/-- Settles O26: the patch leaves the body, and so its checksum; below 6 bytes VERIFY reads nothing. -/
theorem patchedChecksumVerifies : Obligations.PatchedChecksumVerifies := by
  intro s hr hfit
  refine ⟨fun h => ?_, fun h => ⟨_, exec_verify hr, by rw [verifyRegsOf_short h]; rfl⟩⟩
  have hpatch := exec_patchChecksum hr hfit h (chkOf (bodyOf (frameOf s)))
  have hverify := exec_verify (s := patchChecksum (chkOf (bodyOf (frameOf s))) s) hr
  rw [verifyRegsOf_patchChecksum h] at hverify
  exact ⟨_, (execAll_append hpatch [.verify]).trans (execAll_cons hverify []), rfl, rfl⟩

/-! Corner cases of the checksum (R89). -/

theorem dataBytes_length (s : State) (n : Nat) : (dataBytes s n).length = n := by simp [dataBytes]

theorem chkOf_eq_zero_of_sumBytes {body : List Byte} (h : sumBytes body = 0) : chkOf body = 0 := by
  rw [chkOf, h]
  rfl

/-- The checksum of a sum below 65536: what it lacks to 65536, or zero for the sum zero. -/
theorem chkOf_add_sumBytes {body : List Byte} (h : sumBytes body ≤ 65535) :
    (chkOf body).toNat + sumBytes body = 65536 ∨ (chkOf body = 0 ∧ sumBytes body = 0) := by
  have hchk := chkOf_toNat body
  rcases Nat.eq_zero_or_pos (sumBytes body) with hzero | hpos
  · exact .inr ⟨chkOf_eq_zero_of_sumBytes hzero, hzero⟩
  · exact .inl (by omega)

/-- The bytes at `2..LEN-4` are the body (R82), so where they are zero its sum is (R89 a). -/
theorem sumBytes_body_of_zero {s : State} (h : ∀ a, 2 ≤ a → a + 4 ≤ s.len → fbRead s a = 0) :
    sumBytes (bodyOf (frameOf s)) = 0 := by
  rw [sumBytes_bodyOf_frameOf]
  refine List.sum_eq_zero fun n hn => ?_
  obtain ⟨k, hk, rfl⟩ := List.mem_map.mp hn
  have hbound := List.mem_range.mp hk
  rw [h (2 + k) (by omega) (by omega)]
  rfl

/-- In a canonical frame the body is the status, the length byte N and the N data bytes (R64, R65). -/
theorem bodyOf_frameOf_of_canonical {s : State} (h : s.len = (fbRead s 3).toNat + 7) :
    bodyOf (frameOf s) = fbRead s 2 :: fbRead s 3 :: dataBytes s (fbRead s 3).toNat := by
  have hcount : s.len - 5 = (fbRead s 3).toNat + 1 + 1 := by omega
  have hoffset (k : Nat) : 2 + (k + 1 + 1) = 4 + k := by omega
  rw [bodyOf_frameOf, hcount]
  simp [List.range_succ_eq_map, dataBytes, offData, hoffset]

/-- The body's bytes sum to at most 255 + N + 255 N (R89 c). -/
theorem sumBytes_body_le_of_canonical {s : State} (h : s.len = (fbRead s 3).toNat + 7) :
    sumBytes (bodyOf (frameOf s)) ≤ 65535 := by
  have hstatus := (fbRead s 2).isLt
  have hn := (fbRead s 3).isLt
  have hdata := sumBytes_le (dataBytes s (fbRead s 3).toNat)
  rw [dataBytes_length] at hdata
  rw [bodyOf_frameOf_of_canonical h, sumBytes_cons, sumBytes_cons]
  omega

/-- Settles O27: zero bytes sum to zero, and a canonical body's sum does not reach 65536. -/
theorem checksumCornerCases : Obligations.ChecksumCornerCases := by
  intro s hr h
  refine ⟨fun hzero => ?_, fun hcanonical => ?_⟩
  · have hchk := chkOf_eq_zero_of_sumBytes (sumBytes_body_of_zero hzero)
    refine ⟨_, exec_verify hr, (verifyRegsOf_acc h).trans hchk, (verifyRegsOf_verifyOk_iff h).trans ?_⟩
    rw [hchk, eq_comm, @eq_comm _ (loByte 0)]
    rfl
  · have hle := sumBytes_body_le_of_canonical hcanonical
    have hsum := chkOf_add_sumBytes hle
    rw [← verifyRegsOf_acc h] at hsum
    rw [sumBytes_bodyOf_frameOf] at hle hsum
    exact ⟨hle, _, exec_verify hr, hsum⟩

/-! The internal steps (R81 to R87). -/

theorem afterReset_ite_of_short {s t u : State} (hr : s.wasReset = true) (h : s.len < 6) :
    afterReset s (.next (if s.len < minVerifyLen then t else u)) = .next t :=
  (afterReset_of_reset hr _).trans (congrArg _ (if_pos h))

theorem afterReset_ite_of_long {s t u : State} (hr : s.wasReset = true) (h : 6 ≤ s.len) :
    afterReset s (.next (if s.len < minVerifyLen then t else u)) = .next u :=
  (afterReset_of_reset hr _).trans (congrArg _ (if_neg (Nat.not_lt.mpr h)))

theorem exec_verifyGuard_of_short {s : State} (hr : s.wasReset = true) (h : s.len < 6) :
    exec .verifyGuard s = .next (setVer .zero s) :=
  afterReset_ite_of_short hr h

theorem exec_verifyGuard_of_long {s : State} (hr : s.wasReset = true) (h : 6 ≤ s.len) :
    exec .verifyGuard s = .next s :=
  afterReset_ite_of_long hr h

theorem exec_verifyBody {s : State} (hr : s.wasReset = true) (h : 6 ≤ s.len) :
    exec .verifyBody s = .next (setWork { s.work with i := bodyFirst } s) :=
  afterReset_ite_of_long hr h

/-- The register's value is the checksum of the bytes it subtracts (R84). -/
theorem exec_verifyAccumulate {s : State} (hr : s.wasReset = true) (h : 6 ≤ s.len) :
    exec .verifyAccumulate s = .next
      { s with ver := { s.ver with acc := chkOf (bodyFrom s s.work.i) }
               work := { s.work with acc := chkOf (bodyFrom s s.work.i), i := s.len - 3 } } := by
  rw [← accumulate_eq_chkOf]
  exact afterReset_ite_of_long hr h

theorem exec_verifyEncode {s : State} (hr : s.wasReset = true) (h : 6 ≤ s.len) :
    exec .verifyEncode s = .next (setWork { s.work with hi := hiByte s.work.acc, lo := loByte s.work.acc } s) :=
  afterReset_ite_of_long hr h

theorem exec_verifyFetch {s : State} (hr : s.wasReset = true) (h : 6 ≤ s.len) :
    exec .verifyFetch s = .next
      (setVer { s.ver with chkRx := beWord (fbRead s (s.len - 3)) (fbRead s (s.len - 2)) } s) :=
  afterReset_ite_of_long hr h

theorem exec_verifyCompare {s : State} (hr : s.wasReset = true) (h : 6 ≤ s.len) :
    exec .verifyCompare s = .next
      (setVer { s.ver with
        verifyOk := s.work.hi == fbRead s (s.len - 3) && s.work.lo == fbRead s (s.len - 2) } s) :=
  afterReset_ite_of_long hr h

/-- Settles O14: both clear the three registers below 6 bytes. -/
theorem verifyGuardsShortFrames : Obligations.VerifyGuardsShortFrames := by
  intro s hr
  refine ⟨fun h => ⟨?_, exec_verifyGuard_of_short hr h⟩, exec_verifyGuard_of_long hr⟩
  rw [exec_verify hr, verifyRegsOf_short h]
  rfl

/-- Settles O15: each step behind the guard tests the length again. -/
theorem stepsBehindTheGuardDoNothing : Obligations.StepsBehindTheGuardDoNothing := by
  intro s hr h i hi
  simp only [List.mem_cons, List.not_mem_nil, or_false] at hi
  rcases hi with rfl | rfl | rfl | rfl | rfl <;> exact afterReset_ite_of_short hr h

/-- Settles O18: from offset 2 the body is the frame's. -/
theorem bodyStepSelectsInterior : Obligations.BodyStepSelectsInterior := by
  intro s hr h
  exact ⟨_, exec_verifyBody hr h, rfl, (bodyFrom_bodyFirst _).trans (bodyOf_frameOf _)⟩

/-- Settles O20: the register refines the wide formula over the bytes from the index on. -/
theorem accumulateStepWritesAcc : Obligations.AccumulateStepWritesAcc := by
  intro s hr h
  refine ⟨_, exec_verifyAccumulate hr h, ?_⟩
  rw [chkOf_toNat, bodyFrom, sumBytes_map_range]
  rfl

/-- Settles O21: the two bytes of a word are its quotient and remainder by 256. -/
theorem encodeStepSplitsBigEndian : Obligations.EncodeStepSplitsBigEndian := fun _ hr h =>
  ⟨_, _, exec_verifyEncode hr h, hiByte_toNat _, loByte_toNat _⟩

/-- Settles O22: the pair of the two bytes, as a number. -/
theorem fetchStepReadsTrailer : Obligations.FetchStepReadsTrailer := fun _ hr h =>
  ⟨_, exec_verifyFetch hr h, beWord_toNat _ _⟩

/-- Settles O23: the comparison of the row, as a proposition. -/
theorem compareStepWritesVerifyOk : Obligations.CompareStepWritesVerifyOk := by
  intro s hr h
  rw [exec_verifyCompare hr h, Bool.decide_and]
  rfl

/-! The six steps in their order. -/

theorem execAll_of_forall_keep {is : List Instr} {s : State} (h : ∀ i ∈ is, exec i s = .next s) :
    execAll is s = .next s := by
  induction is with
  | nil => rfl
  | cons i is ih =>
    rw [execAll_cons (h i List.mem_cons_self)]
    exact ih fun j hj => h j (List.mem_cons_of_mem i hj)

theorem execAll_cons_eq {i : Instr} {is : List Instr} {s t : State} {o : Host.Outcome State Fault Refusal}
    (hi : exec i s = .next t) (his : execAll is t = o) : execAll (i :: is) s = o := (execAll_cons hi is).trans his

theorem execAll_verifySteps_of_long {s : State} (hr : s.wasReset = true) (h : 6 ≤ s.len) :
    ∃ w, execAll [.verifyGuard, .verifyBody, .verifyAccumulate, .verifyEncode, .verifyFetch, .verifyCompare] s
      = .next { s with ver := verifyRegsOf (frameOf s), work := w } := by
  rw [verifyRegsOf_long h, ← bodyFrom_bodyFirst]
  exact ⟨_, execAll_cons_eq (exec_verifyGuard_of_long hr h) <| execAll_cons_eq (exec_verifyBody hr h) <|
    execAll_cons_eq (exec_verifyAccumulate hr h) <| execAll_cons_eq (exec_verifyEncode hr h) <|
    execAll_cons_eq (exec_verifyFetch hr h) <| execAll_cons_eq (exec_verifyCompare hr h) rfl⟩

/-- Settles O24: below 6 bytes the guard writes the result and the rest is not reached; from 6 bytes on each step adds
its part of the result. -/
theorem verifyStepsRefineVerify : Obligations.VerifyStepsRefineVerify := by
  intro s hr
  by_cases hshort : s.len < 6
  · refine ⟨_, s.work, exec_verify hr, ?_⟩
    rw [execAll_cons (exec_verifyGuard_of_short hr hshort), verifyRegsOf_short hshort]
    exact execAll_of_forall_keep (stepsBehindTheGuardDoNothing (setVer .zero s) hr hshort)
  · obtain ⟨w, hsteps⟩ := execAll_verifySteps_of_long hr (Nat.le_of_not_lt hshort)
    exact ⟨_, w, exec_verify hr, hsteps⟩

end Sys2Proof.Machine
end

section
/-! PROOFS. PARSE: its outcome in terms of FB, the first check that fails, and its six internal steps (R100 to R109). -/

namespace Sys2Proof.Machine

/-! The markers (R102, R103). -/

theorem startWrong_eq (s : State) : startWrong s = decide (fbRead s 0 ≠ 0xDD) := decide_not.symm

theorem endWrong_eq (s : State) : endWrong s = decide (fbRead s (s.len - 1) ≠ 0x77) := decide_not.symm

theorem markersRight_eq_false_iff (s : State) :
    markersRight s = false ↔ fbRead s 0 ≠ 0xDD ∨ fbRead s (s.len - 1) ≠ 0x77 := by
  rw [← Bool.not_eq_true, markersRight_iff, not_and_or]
────
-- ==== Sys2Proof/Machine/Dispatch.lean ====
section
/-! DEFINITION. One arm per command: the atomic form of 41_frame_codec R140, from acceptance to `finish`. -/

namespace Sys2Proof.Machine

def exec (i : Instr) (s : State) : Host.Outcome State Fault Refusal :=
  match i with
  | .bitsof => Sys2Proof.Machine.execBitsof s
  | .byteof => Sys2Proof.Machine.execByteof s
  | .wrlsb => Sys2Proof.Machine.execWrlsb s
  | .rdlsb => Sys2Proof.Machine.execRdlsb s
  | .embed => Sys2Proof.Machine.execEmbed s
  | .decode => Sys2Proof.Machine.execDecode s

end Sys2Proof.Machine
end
────
> WHAT YOU HAVE TO DO:
An exact, complete copy of the lines above from the one with "s.len → fbRead" through the one with "bodyOf (frameOf s) = fbRead" is the whole answer.

> WRITTEN ANSWER:
theorem sumBytes_body_of_zero {s : State} (h : ∀ a, 2 ≤ a → a + 4 ≤ s.len → fbRead s a = 0) :
    sumBytes (bodyOf (frameOf s)) = 0 := by
  rw [sumBytes_bodyOf_frameOf]
  refine List.sum_eq_zero fun n hn => ?_
  obtain ⟨k, hk, rfl⟩ := List.mem_map.mp hn
  have hbound := List.mem_range.mp hk
  rw [h (2 + k) (by omega) (by omega)]
  rfl

/-- In a canonical frame the body is the status, the length byte N and the N data bytes (R64, R65). -/
theorem bodyOf_frameOf_of_canonical {s : State} (h : s.len = (fbRead s 3).toNat + 7) :
    bodyOf (frameOf s) = fbRead s 2 :: fbRead s 3 :: dataBytes s (fbRead s 3).toNat := by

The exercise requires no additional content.